*EXERCISE*:
Which lines below contain "written"? Pull them out.

[Records from a data source]
-- ==== Sys2Proof/Laws/Memory.lean ====
section
/-! SUPPORT. Memory: reading after writing, and that every memory operation keeps the canonical form. -/

namespace Sys2Proof.Machine.Memory

theorem read_nil (a : Nat) : Memory.read [] a = unlistedByte := rfl

theorem read_cons (k : Nat) (c : Byte) (m : Memory) (a : Nat) :
    Memory.read ((k, c) :: m) a = if a = k then c else Memory.read m a := rfl

/-- An address below every listed one is unlisted. -/
theorem read_of_lt (m : Memory) (a : Nat) (h : ∀ p ∈ m, a < p.1) : Memory.read m a = unlistedByte := by
  induction m with
  | nil => rfl
  | cons p m ih =>
    have hp := h p (by simp)
    rw [show p = (p.1, p.2) from rfl, read_cons, if_neg (by omega), ih fun q hq => h q (by simp [hq])]

theorem wf_cons (p : Host.Cell) (m : Memory) :
    Memory.wf (p :: m) ↔ (∀ q ∈ m, p.1 < q.1) ∧ p.2 ≠ unlistedByte ∧ Memory.wf m := by
  simp only [Memory.wf, List.pairwise_cons, List.forall_mem_cons]
  tauto

theorem wf_nil : Memory.wf [] := ⟨List.Pairwise.nil, by simp⟩

theorem read_consCell (a : Nat) (b : Byte) (m : Memory) (h : ∀ p ∈ m, a < p.1) (x : Nat) :
    (Memory.consCell a b m).read x = if x = a then b else Memory.read m x := by
  unfold Memory.consCell
  split
  · next hb =>
    split
    · next hx => rw [hx, read_of_lt m a h, hb]
    · rfl
  · rfl

theorem wf_consCell (a : Nat) (b : Byte) (m : Memory) (h : ∀ p ∈ m, a < p.1) (hm : Memory.wf m) :
    (Memory.consCell a b m).wf := by
  unfold Memory.consCell
  split
  · exact hm
  · next hb => exact (wf_cons (a, b) m).2 ⟨h, hb, hm⟩

/-- Every address a written memory lists was listed before or is the one written. -/
theorem mem_write (m : Memory) (a : Nat) (b : Byte) (p : Host.Cell) (h : p ∈ m.write a b) : p ∈ m ∨ p = (a, b) := by
  induction m with
  | nil =>
    simp only [Memory.write, Memory.consCell] at h
    split at h <;> simp_all
  | cons q m ih =>
    simp only [Memory.write, Memory.consCell] at h
    split at h
    · split at h <;> simp_all
      tauto
    · split at h
      · split at h <;> simp_all
        tauto
      · simp only [List.mem_cons] at h ⊢
        rcases h with h | h
        · exact .inl (.inl h)
        · exact (ih h).imp .inr id

/-- A write keeps the canonical form. -/
theorem write_wf (m : Memory) (a : Nat) (b : Byte) (hm : m.wf) : (m.write a b).wf := by
  induction m with
  | nil => exact wf_consCell a b [] (by simp) wf_nil
  | cons q m ih =>
    obtain ⟨hq, hb, hm⟩ := (wf_cons q m).1 hm
    simp only [Memory.write]
    split
    · next h =>
      refine wf_consCell a b _ (fun p hp => ?_) ((wf_cons q m).2 ⟨hq, hb, hm⟩)
      rcases List.mem_cons.1 hp with rfl | hp
      · exact h
      · exact Nat.lt_trans h (hq p hp)
    · split
      · next h => exact wf_consCell a b m (fun p hp => h ▸ hq p hp) hm
      · refine (wf_cons _ _).2 ⟨fun p hp => ?_, hb, ih hm⟩
        rcases mem_write m a b p hp with hp | rfl
        · exact hq p hp
        · show q.1 < a
          omega

/-- A write changes the byte at its address and no other. -/
theorem read_write (m : Memory) (a : Nat) (b : Byte) (hm : m.wf) (x : Nat) :
    (m.write a b).read x = if x = a then b else m.read x := by
  induction m with
  | nil => exact read_consCell a b [] (by simp) x
  | cons q m ih =>
    obtain ⟨hq, hb, hm⟩ := (wf_cons q m).1 hm
    simp only [Memory.write]
    split
    · next h =>
      refine read_consCell a b _ (fun p hp => ?_) x
      rcases List.mem_cons.1 hp with rfl | hp
      · exact h
      · exact Nat.lt_trans h (hq p hp)
    · split
      · next h =>
        rw [read_consCell a b m (fun p hp => h ▸ hq p hp) x, show q = (q.1, q.2) from rfl, read_cons]
        split
        · rfl
        · rw [if_neg (by omega)]
      · next h =>
        rw [show q = (q.1, q.2) from rfl, read_cons, read_cons, ih hm]
        split
        · next hx => rw [if_neg (by omega)]
        · rfl

theorem read_write_same (m : Memory) (a : Nat) (b : Byte) (hm : m.wf) : (m.write a b).read a = b := by
  rw [read_write m a b hm, if_pos rfl]

theorem read_write_other (m : Memory) (a x : Nat) (b : Byte) (hm : m.wf) (h : x ≠ a) :
    (m.write a b).read x = m.read x := by
  rw [read_write m a b hm, if_neg h]

/-- Writing a run of bytes keeps the canonical form. -/
theorem writeBytes_wf (m : Memory) (a : Nat) (bs : List Byte) (hm : m.wf) : (m.writeBytes a bs).wf := by
  induction bs generalizing m a with
  | nil => exact hm
  | cons b bs ih => exact ih (m.write a b) (a + 1) (write_wf m a b hm)

/-- A run of bytes written reads back byte by byte, and every other address as before. -/
theorem read_writeBytes (m : Memory) (a : Nat) (bs : List Byte) (hm : m.wf) (x : Nat) :
    (m.writeBytes a bs).read x = if h : a ≤ x ∧ x < a + bs.length then bs[x - a] else m.read x := by
  induction bs generalizing m a with
  | nil => rw [dif_neg (by simp)]; rfl
  | cons b bs ih =>
    rw [Memory.writeBytes, ih _ _ (write_wf m a b hm), read_write m a b hm]
    by_cases h1 : a + 1 ≤ x ∧ x < a + 1 + bs.length
    · rw [dif_pos h1, dif_pos (by simp; omega)]
      simp only [show x - a = (x - (a + 1)) + 1 by omega, List.getElem_cons_succ]
    · rw [dif_neg h1]
      by_cases h2 : x = a
      · subst h2; simp
      · rw [if_neg h2, dif_neg (by simp; omega)]

/-- The loading port keeps the canonical form. -/
theorem load_wf (s : State) (bytes : List Byte) (offset : Nat) (h : s.mem.wf) : (s.load bytes offset).mem.wf := by
  unfold State.load
  split
  · exact h
  · split
    · exact h
    · exact writeBytes_wf _ _ _ h

/-- The host's reset leaves memory in canonical form. -/
theorem hostReset_wf (s : State) (v : Vector Byte 16) (i : Addr) (image : List Byte) :
    (s.hostReset v i image).mem.wf := writeBytes_wf [] 0 _ wf_nil

/-- Storing a word where the next step fetches keeps the canonical form. -/
theorem storeAtPc_wf (s : State) (w : Word) (h : s.mem.wf) : (s.storeAtPc w).mem.wf := writeBytes_wf _ _ _ h

/-- Reset memory is canonical. -/
theorem reset_wf : State.reset.mem.wf := wf_nil

end Sys2Proof.Machine.Memory
end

*PROBLEM SOLUTION*:
/-- Every address a written memory lists was listed before or is the one written. -/
/-- A run of bytes written reads back byte by byte, and every other address as before. -/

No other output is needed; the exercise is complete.